> [Task objective] Among the lines below, restate word for word only those from the line with "def Main.residentQueues (m" through the line with "none (R367). -/", with both end lines kept.

> [Supplied data]
/-- What a queue processor is told of a batch. -/
def Main.workMail (mail : WgMail) (m : Main) : Out :=
  match mail with
  | .work b => m.workBatch b
  | .stop module batch => .next (m.stopBatch module batch)
  | .saved batch r => m.savedBack batch r
  | .read batch pages =>
    .next (match m.awayOf batch with | some l => m.modLaunch l.id (fun l => l.pagesRead batch pages) | none => m)
  | .report batch r => .next (m.batchEnded batch r)

/-! ### Slots (R366-R369) -/

/-- Whether a slot that is being given up is free: its work groups are saved or gone, and no tracker entry carries its
number (R369 step 5). -/
def Main.slotEnded (m : Main) (i : Nat) (s : Slot) : Bool :=
  s.closing && !m.fab.entries.any (fun e => e.slot == i) &&
    !m.cores.wgs.any (fun w => match m.launchOf w.launch with | some l => l.ctx == s.ctx | none => false)

/-- One slot freed when it has ended; a home context waits again when it has work left. -/
def Main.freeSlot (m : Main) (i : Nat) : Main :=
  match m.objs.slots[i]? with
  | some (some s) =>
    if m.slotEnded i s then
      let m1 : Main := { m with objs := { m.objs with slots := m.objs.slots.set i none } }
      if s.home then
        m1.modCtx s.ctx (fun c =>
          if c.state = .resident then
            if m1.ctxReady s.ctx then { c with state := .waiting, waitFrom := some m1.time } else { c with state := .idle, waitFrom := none }
          else c)
      else m1
    else m
  | _ => m

/-- Every ended slot freed. -/
def Main.freeSlots (m : Main) : Main := (List.range 48).foldl Main.freeSlot m

/-- Contexts whose work here has ended give up their slots: foreign ones without a launch here, and home ones that are
idle while others wait. -/
def Main.retireForeign (m : Main) : Main :=
  { m with objs := { m.objs with slots := m.objs.slots.map (fun s =>
      match s with
      | some x => if !x.home && !m.cores.launches.any (fun l => l.ctx == x.ctx) then some { x with closing := true } else some x
      | none => none) } }

/-- The queues that resident contexts hold places for (R367). -/
def Main.residentQueues (m : Main) : Nat :=
  (m.objs.queues.filter (fun x => m.objs.slots.any (fun s => match s with | some y => y.ctx == x.ctx && y.home | none => false))).length

/-- Whether a context's queues find resident places; one of another module needs none (R367). -/
def Main.queuesFit (m : Main) (w : Nat × Nat × Bool) : Bool :=
  !w.2.2 || decide (m.residentQueues + (m.objs.queues.filter (fun x => x.ctx == w.2.1)).length ≤ 1024)

/-- Who waits for a slot, with since when and whether it is at home: contexts in WAITING, and contexts of other modules with
work here (R367, R368). -/
def Main.slotWaiters (m : Main) : List (Nat × Nat × Bool) :=
  let home := m.objs.ctxs.filterMap (fun c => if c.state = .waiting then some (c.waitFrom.getD 0, c.num, true) else none)
  let away := m.cores.launches.filterMap (fun l => match l.coord with
    | .remote _ _ =>
      if m.objs.slots.any (fun s => match s with | some x => x.ctx == l.ctx | none => false) then none
      else some (l.tstart, l.ctx, false)
    | .queue _ _ => none)
  home ++ away

/-- The waiter that has waited longest, the first listed on a tie. -/
def longest : List (Nat × Nat × Bool) → Option (Nat × Nat × Bool)
  | [] => none
  | x :: r => match longest r with
    | none => some x
    | some y => if x.1 ≤ y.1 then some x else some y

/-- A free slot granted (R368). -/
def Main.grantSlot (m : Main) (i : Nat) (w : Nat × Nat × Bool) : Main :=
  let slots := m.objs.slots.set i (some { ctx := w.2.1, home := w.2.2, closing := false })
  let m1 : Main := { m with objs := { m.objs with slots := slots } }
  if w.2.2 then
    m1.modCtx w.2.1 (fun c => { c with state := .resident, credit := c.weight, creditZero := none, waitFrom := none })
  else m1

/-- The resident context that is evicted for a waiter: one without work, else the one whose credit has been zero longest
(R368). -/
def Main.victim (m : Main) : Option Nat :=
  let home := m.objs.slots.filterMap (fun s => match s with
    | some x => if x.home && !x.closing then m.ctxOf x.ctx else none
    | none => none)
  match home.find? (fun c => !m.ctxBusy c.num) with
  | some c => some c.num
  | none => (longest (home.filterMap (fun c =>
      if c.credit = 0 then c.creditZero.map (fun t => (t, c.num, true)) else none))).map (fun x => x.2.1)

/-- The slot scheduler (R368): ended slots are freed, then the longest waiter whose queues find places takes a free one; when
none can, a context is told to give its slot up. -/
def Main.slotSchedule (m : Main) : Out :=
  let m1 := m.retireForeign.freeSlots
  let waiters := m1.slotWaiters
  match longest (waiters.filter m1.queuesFit), (List.range 48).find? (fun i => m1.objs.slots[i]? == some none) with
  | some w, some i => .next (m1.grantSlot i w)
  | _, _ =>
    if waiters.isEmpty then .next m1
    else match m1.victim with
      | some c => .next (m1.giveUp c)
      | none => .next m1

/-- LAUNCH (R119-R125, R129). -/
def execLaunch (q : QRef) (pkt : List Byte) (s : State) : Outcome := onMain (Main.launchPacket q pkt) s
/-- WORK_GROUP_ADMIT (R77, R123, R124, R131). -/
def execWorkGroupAdmit (launch : Nat) (place : WorkPlace) (s : State) : Outcome := onMain (Main.admitOne launch place) s
/-- PREEMPT (R127). -/
def execPreempt (wg : Nat) (s : State) : Outcome := onMain (Main.preempt wg) s
/-- SAVE_RECORD_WRITTEN (R127, R128). -/
def execSaveRecordWritten (wg : Nat) (s : State) : Outcome := onMain (Main.saveWritten wg) s
/-- WORK_GROUP_BATCH (R124, R131, R136, R137, R367). -/
def execWorkGroupBatch (mail : WgMail) (s : State) : Outcome := onMain (Main.workMail mail) s
/-- SLOT_SCHEDULE (R368). -/
def execSlotSchedule (s : State) : Outcome := onMain Main.slotSchedule s

end Sys2Proof.Machine
end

> [Result of the exercise]
def Main.residentQueues (m : Main) : Nat :=
  (m.objs.queues.filter (fun x => m.objs.slots.any (fun s => match s with | some y => y.ctx == x.ctx && y.home | none => false))).length

/-- Whether a context's queues find resident places; one of another module needs none (R367). -/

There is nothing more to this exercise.